Disaster planning can be fun

Contributed by Marla Taylor

Sitting on my office shelf in a red binder is the Peabody disaster plan.  No institution ever wants to use it, but it is essential to be prepared.  Our plan is in need of its regular update, and fortunately for us, the Addison Gallery of American Art (also part of Phillips Academy) hosted a three-day seminar and full-scale emergency response disaster training for the protection of cultural assets in March.  Over 100 people took part in the workshop, including several members of Peabody staff.

The workshop included presentations from conservators, companies who specialize in disaster clean-up, and organizations that can help think through the disaster plan with us.  We learned the basics of painting conservation, how to mitigate water damage, how to dry/salvage wet books and papers, and how to identify and deal with pests in the collection.  Training stations were presented so that we could try all of these methods ourselves and have the opportunity to ask specific questions relating to our own collections.

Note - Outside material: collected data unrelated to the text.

-- ==== Sys2Proof/Machine/Lookback.lean ====
section
/-! DEFINITION. The Orangery of chapter 9 (R243 to R262): the ring of blocks, retrieval, pins, replay through detection, and late
tiles (R209). -/
namespace Sys2Proof.Machine

/-! ### The ring (R246, R413, R431) -/

/-- Bytes of an extent. -/
abbrev extentBytes : Nat := 67108864

/-- DRAM capacity in GiB: four channels of `ranks` ranks (R410). -/
def dramGib (c : Chip) : Nat :=
  c.dram.ch.toList.foldl (fun n k => n + k.ranks * (if k.densityGb = 16 then 32 else if k.densityGb = 24 then 48 else 64)) 0

/-- Largest `ring_gib` (R413). -/
def maxRingGib (c : Chip) : Nat := dramGib c - 16

/-- GiB of the ring: the maximum until a LOOKBACK.CONFIGURE sets it (R270). -/
def ringGibNow (c : Chip) : Nat := if c.orangery.ringGib = 0 then maxRingGib c else c.orangery.ringGib

/-- Extents in the ring: those that retirement without a spare took are gone (R431). -/
def ringExtents (c : Chip) : Nat := ringGibNow c * 16 - (c.dram.retired.length - 128)

/-- Changes the Orangery. -/
def modOrangery (f : Orangery → Orangery) (c : Chip) : Chip := { c with orangery := f c.orangery }

/-- The history, the index and every pin are discarded (R249, R270). -/
def discardHistory (c : Chip) : Chip :=
  writerFill 0 <| modOrangery (fun o => { o with
    building := Vector.replicate 16 [], staging := [], blocks := [], index := [], seamLog := [], pins := [], extent := 0, used := 0 }) c

/-! ### Storing (R243 to R248) -/

/-- Storage depth in force (R245). -/
def storesEight (c : Chip) : Bool := c.orangery.depth8 || decide (2 ≤ c.health.level)

/-- Columns of a block. -/
def Block.width (b : Block) : Nat := maxOf (b.lines.map fun k => k.pixels.length)

/-- The block of a lane's lines of a span, coded (R243, R245). -/
def codeBlock (lane span : Nat) (eight : Bool) (lines : List Contribution) : Block :=
  let lines := lines.map fun k => { k with pixels := k.pixels.map fun p => if eight then p.map (· / 16) else p }
  let b : Block := { lane, span, lines, depth8 := eight }
  let w := Block.width b
  { b with bytes := (tallyBlock false (if eight then 8 else 12) w (lines.map fun k => k.pixels ++ List.replicate (w - k.pixels.length) none)).length }

/-- Bytes in the staging pool (R19). -/
def stagingUsed (o : Orangery) : Nat := sumBy (·.bytes) o.staging

/-- Fill of the staging pool in thousandths. -/
def stagingFill (o : Orangery) : Nat := stagingUsed o * 1000 / stagingSize

/-- A block that is never stored (R248). DESIGN CHOICE: log entry 101. -/
def dropBlock (b : Block) (c : Chip) : Chip :=
  let (n, c) := satAdd 0x0804 44 0 32 c.orangery.blocksLost 1 c
  modOrangery (fun o => { o with blocksLost := n, blocks := { b with neverStored := true } :: o.blocks }) c

/-- The block a lane has in progress, where it has one. -/
def blockInProgress (o : Orangery) (l : Nat) : Option Block :=
  if (vget o.building l).isEmpty then none else some (codeBlock l o.span o.spanDepth8 (vget o.building l))

/-- A mapped lane's contribution to line n as it is stored: a lost line is one invalid run (R243). DEDUCED: log entry 109. -/
def storedLine (c : Chip) (x : Settings) (n l : Nat) : List Contribution :=
  match (vget c.perg.contributions l).find? fun k => k.number == n, (vget x.banks l).span with
  | some k, _ => [k]
  | none, some (a, b) => [{ number := n, first := a, pixels := List.replicate (b + 1 - a) none }]
  | none, none => []

/-- The seam log entry of a seam as line n was stitched. -/
def seamEntry (n : Nat) (v : SeamView) : SeamLog :=
  { seam := v.left, from_ := n, hard := v.seam.hard, zone := v.zone, overlap := v.overlap, cut := v.seam.cutOffset, dc := v.seam.dc, dm := v.seam.dm }

/-- Newest seam log entry of a seam up to line n. -/
def seamAt (log : List SeamLog) (k n : Nat) : Option SeamLog := log.find? fun e => e.seam == k && decide (e.from_ ≤ n)

/-- The seam log after line n: an entry for every seam that changed (R244). DEDUCED: log entry 100. -/
def logSeams (n : Nat) (views : List SeamView) (log : List SeamLog) : List SeamLog :=
  (List.range 15).foldl (fun log k =>
    let new : SeamLog := ((views.find? fun v => v.left == k && v.right != 16).map (seamEntry n)).getD
      { seam := k, from_ := n, hard := false, zone := none, overlap := none, cut := 0, dc := 0, dm := 0 }
    match seamAt log k n with
    | some old => if { old with from_ := n } = new then log else new :: log
    | none => if new.overlap.isNone then log else new :: log) log

/-! ### Reading the history (R252, R254) -/

/-- Blocks a reader can find: written, in staging, and in progress. -/
def allBlocks (o : Orangery) : List Block :=
  o.blocks ++ o.staging ++ (List.range 16).filterMap (blockInProgress o)

/-- A block whose pixels cannot be read: `cause` of EV_LOOKBACK_OVERWRITTEN; 2 stands for an uncorrectable read (R430).
DEDUCED: log entry 110. -/
def Block.missing (b : Block) : Option Nat := if b.overwritten then some 0 else if b.neverStored then some 1 else if b.damaged then some 2 else none

/-- The index entry of a line. -/
def indexOf (o : Orangery) (n : Nat) : Option IndexLine := o.index.find? fun i => i.tag.number == n

/-- The last column of a stored line. -/
def Contribution.last (k : Contribution) : Nat := k.first + k.pixels.length - 1

/-- Whether a block holds columns of line n between two columns. -/
def Block.meets (b : Block) (n lo hi : Nat) : Bool :=
  b.lines.any fun k => k.number == n && !k.pixels.isEmpty && decide (k.first ≤ hi) && decide (lo ≤ Contribution.last k)

/-- Why line n cannot be read whole between two columns, where it cannot (R254). -/
def lineCause (o : Orangery) (n lo hi : Nat) : Option Nat :=
  if (indexOf o n).isNone then some 1 else ((allBlocks o).filter fun b => b.meets n lo hi).findSome? Block.missing

/-- What a lane stored for a line, at 12 bits (R252). -/
def Block.read (b : Block) (n : Nat) : List Contribution :=
  if b.missing.isSome then []
  else (b.lines.filter fun k => decide (n ≤ k.number + 4) && decide (k.number ≤ n + 4)).map fun k =>
    if b.depth8 then { k with pixels := k.pixels.map fun p => p.map (· * 16) } else k

/-- What a lane has delivered of lines that are not stitched yet: the Orangery's coder has it already (R243, R252). -/
def deliveredAhead (c : Chip) (l : Nat) : Block :=
  let ks := (vget c.perg.contributions l).filter fun k => c.orangery.enable && decide (c.perg.next ≤ k.number)
  codeBlock l c.orangery.span c.orangery.spanDepth8 ks

/-- The device as the Pergola's arithmetic sees it when it rebuilds line n: the lanes' stored lines around n. A gang neighbour's
samples are in no block (R243). DESIGN CHOICE: log entry 107. -/
def historyChip (c : Chip) (n : Nat) : Chip :=
  let bs := allBlocks c.orangery
  let ks : Vector (List Contribution) 16 := vmapIdx (fun l (_ : List Contribution) =>
    ((bs.filter fun b => b.lane == l) ++ [deliveredAhead c l]).flatMap fun b => b.read n) (Vector.replicate 16 [])
  { c with
    lane := vmapIdx (fun l x => { x with port := if (vget ks l).isEmpty then none else some 0 }) c.lane
    perg := { c.perg with contributions := ks }
    gang := { c.gang with samples := [] } }

/-- The settings line n was stitched with, as far as its columns need them. -/
def historySettings (c h : Chip) (ix : IndexLine) : Settings :=
  { settingsOf c with
    geo := { c.trig.geo with cdPitch := ix.cdPitch, column0 := ix.column0, columnCount := ix.columnCount }
    banks := vmapIdx (fun l b =>
      let ks := vget h.perg.contributions l
      let at_ := (ks.find? fun k => k.number == ix.tag.number).or ks.head?
      { b with span := at_.bind fun k => if k.pixels.isEmpty then none else some (k.first, Contribution.last k) }) (settingsOf c).banks }

/-- The seams of line n from the seam log (R252). -/
def historyViews (o : Orangery) (n : Nat) : List SeamView :=
  (List.range 15).filterMap fun k => (seamAt o.seamLog k n).bind fun e =>
    if e.overlap.isNone then none
    else some { left := k, right := k + 1, seam := { hard := e.hard, cutOffset := e.cut, dc := e.dc, dm := e.dm }, overlap := e.overlap, zone := e.zone }

/-- Columns of line n rebuilt from the stored lane outputs (R252); invalid where nothing is stored or outside the line. -/
def readColumns (c : Chip) (n : Nat) (cols : List Int) : List Pix :=
  match indexOf c.orangery n with
  | none => cols.map fun _ => {}
  | some ix =>
    let h := historyChip c n
    let x := historySettings c h ix
    let vs := historyViews c.orangery n
    cols.map fun col => if col < 0 ∨ (ix.columnCount : Int) ≤ col then {} else stitchColumn h x vs n col.toNat

/-! ### Regions (R251) -/

/-- The region of a request, from an offset. -/
def regionOf (p : List Byte) (off : Nat) : Region :=
  { mdFrom := rd p off 8, mdTo := rd p (off + 8) 8, cdFrom := rdS p (off + 16) 4, cdTo := rdS p (off + 20) 4 }

/-- The indexed lines of a region, newest first. DEDUCED: log entry 100. -/
def regionLines (o : Orangery) (r : Region) : List IndexLine :=
  o.index.filter fun i => decide (r.mdFrom ≤ i.tag.md) && decide (i.tag.md ≤ r.mdTo)

/-- First line of a region and how many lines it has: those between its first and its last line that are not in the index were
never stored. DEDUCED: log entry 100. -/
def regionSpan (o : Orangery) (r : Region) : Nat × Nat :=
  let xs := regionLines o r
  match xs.getLast?, xs.head? with
  | some a, some b => (a.tag.number, b.tag.number + 1 - a.tag.number)
  | _, _ => (0, 0)

/-- First column of a region and how many columns it has, on a grid. -/
def regionColumns (ix : IndexLine) (r : Region) : Nat × Nat :=
  let p : Int := max 1 ix.cdPitch
  let lo := max 0 (-((ix.column0 - r.cdFrom) / p))
  let hi := min ((ix.columnCount : Int) - 1) ((r.cdTo - ix.column0) / p)
  if hi < lo then (lo.toNat, 0) else (lo.toNat, (hi + 1 - lo).toNat)

/-- Columns of a region, on the grid of its first line. -/
def regionGrid (o : Orangery) (r : Region) : Nat × Nat :=
  match (regionLines o r).getLast? with
  | some ix => regionColumns ix r
  | none => (0, 0)

/-- MD of the newest stitched line. -/
def newestMd (c : Chip) : Nat :=
  max (((c.perg.recent.head?).map (·.tag.md)).getD 0) (((c.orangery.index.head?).map (·.tag.md)).getD 0)

/-- The checks of R251 on the region at an offset of a request. A ring that was never enabled has no history to judge by. -/
def regionChecks (c : Chip) (p : List Byte) (off maxLines maxColumns : Nat) : List Check :=
  let r := regionOf p off
  let o := c.orangery
  let xs := regionLines o r
  let n := (regionSpan o r).2
  let w := (regionGrid o r).2
  let grid (i : IndexLine) : Nat × Int × Nat := (i.cdPitch, i.column0, i.columnCount)
  [param (off + 8) (decide (r.mdFrom ≤ r.mdTo)), param (off + 20) (decide (r.cdFrom ≤ r.cdTo)),
   ownParam (off + 8) (!o.everEnabled || decide (r.mdTo ≤ newestMd c)),
   crossRule (!o.everEnabled || (decide (1 ≤ n) && decide (n ≤ maxLines) && decide (1 ≤ w) && decide (w ≤ maxColumns) &&
     xs.all fun i => (xs.head?.map grid) == some (grid i)))]

/-- Look-back takes requests: it was enabled once, and DRAM is not in self-refresh (R270, R535). -/
def lookbackServes (c : Chip) : Bool := c.orangery.everEnabled && mode c != 3

/-- Blocks with columns of a region, over given lines. -/
def regionBlocks (o : Orangery) (first lines lo width : Nat) : List Block :=
  if width = 0 then []
  else (allBlocks o).filter fun b => b.lines.any fun k => decide (first ≤ k.number) && decide (k.number < first + lines) &&
    !k.pixels.isEmpty && decide (k.first < lo + width) && decide (lo ≤ Contribution.last k)

/-! ### Jobs (R254 to R256) -/

/-- Blocks a job reads: those of its region, its warm-up, and the four lines on each side that the Pergola reaches. -/
def LbJob.blocks (o : Orangery) (j : LbJob) : List Block :=
  let (lo, w) := regionGrid o j.region
  regionBlocks o (j.first - j.warmup - 4) (j.lines + j.warmup + 8) lo w

/-- Changes a job. -/
def modJob (id : Nat) (f : LbJob → LbJob) (c : Chip) : Chip :=
  modOrangery (fun o => { o with jobs := o.jobs.map fun j => if j.id = id then f j else j }) c

/-- First line of a block. -/
def Block.first (b : Block) : Nat := (b.lines.head?.map (·.number)).getD b.span

/-- Two blocks hold the same lines of a lane. -/
def Block.same (a b : Block) : Bool := a.lane == b.lane && a.first == b.first

/-- The written blocks that a job has still to read, in ascending trigger order (R254). -/
def LbJob.unread (o : Orangery) (j : LbJob) : List Block :=
  sortBy (fun a b => decide (a.first ≤ b.first)) ((LbJob.blocks o j).filter fun b => !b.extents.isEmpty && !b.overwritten && !j.got.any b.same)

/-- A running job that reads: a replay is suspended under enforcement (R262). -/
def LbJob.active (c : Chip) (j : LbJob) : Bool := j.running && (!j.replay || c.health.level == 0)

/-- The running jobs have read on, each over a number of blocks that is free. DESIGN CHOICE: log entry 101. -/
def jobsReadOn (c : Chip) : Chip :=
  (c.orangery.jobs.filter (LbJob.active c)).foldl (fun c j =>
    let bs := LbJob.unread c.orangery j
    let (k, c) := freeNat c
    modJob j.id (fun j => { j with got := j.got ++ bs.take (k % (bs.length + 1)) }) c) c

/-- Extents being read: those of the block each running job is at (R246, R254). DESIGN CHOICE: log entry 101. -/
def readExtents (c : Chip) : List Nat :=
  ((c.orangery.jobs.filter (LbJob.active c)).flatMap fun j => ((LbJob.unread c.orangery j).take 1).flatMap (·.extents)).eraseDups

/-- The ring as a job has read it: a block it has read already is as it was then (R254). -/
def LbJob.asRead (j : LbJob) (c : Chip) : Chip :=
  modOrangery (fun o => { o with blocks := o.blocks.map fun b => (j.got.find? b.same).getD b }) c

The big highlight for me was the triage scenario meticulously installed at the Addison.  The Addison repainted one of their temporary galleries to appear smoke damaged, and they displayed pieces of art that had been previously damaged to replicate how fire damage may present itself in a museum.  As a team, we were given only 10 minutes to remove the damaged artwork (without additional damage!), set up work flow to begin cleaning objects, and isolate the most damaged pieces.  This was fun and realistic.

Now comes the hard work – applying all of this new knowledge to our own disaster planning process.

The emergency response and disaster planning workshop was generously made possible by a grant from the Abbot Academy Fund, continuing Abbot’s tradition of boldness, innovation, and caring.